REQUIRED ACTION:
Every line of the records below that holds the word "with" belongs in the answer.

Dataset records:
----------

-- ==== Sys2Proof/Laws/Session.lean ====
section
/-! SUPPORT. What each transaction on the host's ports can do, said once. -/

namespace Sys2Proof.Machine

variable {s : State}

theorem transact_getRegister_of_some {name : String} {r : Reg} (h : regOfName name = some r) :
    transact (.getRegister name) s = (.value (s.regs.get r), s) := by
  simp [transact, getRegister, h]

theorem transact_getRegister_of_none {name : String} (h : regOfName name = none) :
    transact (.getRegister name) s = (.failed .unknownRegister, s) := by
  simp [transact, getRegister, h]

theorem transact_setRegister_of_some {name : String} {r : Reg} (v : Word) (h : regOfName name = some r) :
    transact (.setRegister name v) s = (.ok, { s with regs := s.regs.set r v }) := by
  simp [transact, setRegister, h]

theorem transact_setRegister_of_none {name : String} (v : Word) (h : regOfName name = none) :
    transact (.setRegister name v) s = (.failed .unknownRegister, s) := by
  simp [transact, setRegister, h]

theorem transact_read_of_lt {i : Nat} (h : i < s.mem.size) :
    transact (.read i) s = (.value (s.mem.cellAt i), s) := by
  simp [transact, hostRead, Memory.read, h]

theorem transact_read_of_le {i : Nat} (h : s.mem.size ≤ i) :
    transact (.read i) s = (.failed .outOfBounds, s) := by
  simp [transact, hostRead, Memory.read, Nat.not_lt.mpr h]

theorem transact_write_of_lt {i : Nat} (v : Word) (h : i < s.mem.size) :
    transact (.write i v) s = (.ok, { s with mem := s.mem.withCell i v }) := by
  simp [transact, hostWrite, Memory.write, h]

theorem transact_write_of_le {i : Nat} (v : Word) (h : s.mem.size ≤ i) :
    transact (.write i v) s = (.failed .outOfBounds, s) := by
  simp [transact, hostWrite, Memory.write, Nat.not_lt.mpr h]

/-- A `step()` or a `run()` leaves the state that `stepCall` or `runCall` leaves. -/
theorem transact_step_state : (transact .step s).2 = (stepCall s).2 := by
  rcases h : stepCall s with ⟨o, t⟩
  cases o <;> simp [transact, h]

theorem transact_run_state (n : Nat) : (transact (.run n) s).2 = (runCall n s).2 := by
  rcases h : runCall n s with ⟨o, t⟩
  cases o <;> simp [transact, h]

end Sys2Proof.Machine
end

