/-- MemoryOfValidIndicesIsSafe: every word of a memory. -/
theorem witness_valid_indices :
    ∀ i : Nat, i < (tiny zeroed [0x0677, 0x1B50]).mem.size → i < 65536 →
      (decode ((tiny zeroed [0x0677, 0x1B50]).mem.cellAt i)).namesRegisters = true := by
  intro i h _
  match i, h with
  | 0, _ => decide
  | 1, _ => decide

/-- ZeroMemoryRunsToItsEnd: the largest size it speaks of. -/
theorem witness_zero_memory : 65535 < 65536 := by decide

end Sys2Proof.Tests
end

/-! ## Proofs of the state family (10_state.md): the rules that its statements share -/

namespace Sys2Proof.Machine

/-! ### Names on the host register port -/

theorem mem_allRegs (r : Reg) : r ∈ allRegs := by
  cases r <;> decide

/-- The eight names are exactly the strings that name a register. -/
theorem mem_names_iff (name : String) : name ∈ allRegs.map regName ↔ ∃ r, regOfName name = some r := by
  simp only [regOfName_eq_some_iff, List.mem_map, mem_allRegs, true_and, eq_comm (b := name)]

theorem regOfName_eq_none_of_not_mem {name : String} (h : name ∉ allRegs.map regName) : regOfName name = none :=
  Option.eq_none_iff_forall_ne_some.mpr fun r hr => h ((mem_names_iff name).mpr ⟨r, hr⟩)

theorem regName_injective : Function.Injective regName := by
  intro r q h
  simpa using congrArg regOfName h

theorem getRegister_of_some {name : String} {r : Reg} (s : State) (h : regOfName name = some r) :
    getRegister name s = .ok (s.regs.get r) := by
  simp [getRegister, h]

theorem getRegister_of_none {name : String} (s : State) (h : regOfName name = none) :
    getRegister name s = .error .unknownRegister := by
  simp [getRegister, h]

theorem setRegister_of_some {name : String} {r : Reg} (v : Word) (s : State) (h : regOfName name = some r) :
    setRegister name v s = .ok { s with regs := s.regs.set r v } := by
  simp [setRegister, h]

theorem setRegister_of_none {name : String} (v : Word) (s : State) (h : regOfName name = none) :
    setRegister name v s = .error .unknownRegister := by
  simp [setRegister, h]

/-! ### The register write and the subtraction -/

/-- A read after a write, to the same register and to another. -/
theorem get_set (f : RegFile) (r q : Reg) (v : Word) : (f.set r v).get q = if q = r then v else f.get q := by
  by_cases h : q = r
  · subst h; simp
  · simp [h]

/-- The frame of an instruction's register write (10_state.md R17). -/
theorem writeReg_onlyRegisterMayDiffer (r : Reg) (v : Word) (s : State) :
    OnlyRegisterMayDiffer r s (writeReg r v s) :=
  ⟨fun _ hq => get_set_of_ne s.regs v hq, fun _ => rfl, rfl, rfl⟩

/-- The signal after a register write (10_state.md R28). -/
theorem writeReg_irWritten_iff (r : Reg) (v : Word) (s : State) :
    (writeReg r v s).irWritten = true ↔ s.irWritten = true ∨ r = .ir := by
  simp

/-- `sub16` is the difference modulo 65536 (42_subtract.md R84). -/
theorem sub16_toNat_emod (a b : Word) : ((sub16 a b).toNat : Int) = ((a.toNat : Int) - (b.toNat : Int)) % 65536 := by
  have ha := a.isLt
  have hb := b.isLt
  simp only [sub16, BitVec.toNat_sub]
  omega

/-! ### What execution can do -/

theorem exec_movRegReg_regIndex (rd rs : Reg) (s : State) :
    exec (.movRegReg (regIndex rd) (regIndex rs)) s = .next (writeReg rd (s.regs.get rs) s) := by
  simp [exec, execMovRegReg]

----------

EXERCISE OUTPUT:
    transact (.setRegister name v) s = (.ok, { s with regs := s.regs.set r v }) := by
    transact (.write i v) s = (.ok, { s with mem := s.mem.withCell i v }) := by
  rcases h : stepCall s with ⟨o, t⟩
  rcases h : runCall n s with ⟨o, t⟩
  match i, h with
    setRegister name v s = .ok { s with regs := s.regs.set r v } := by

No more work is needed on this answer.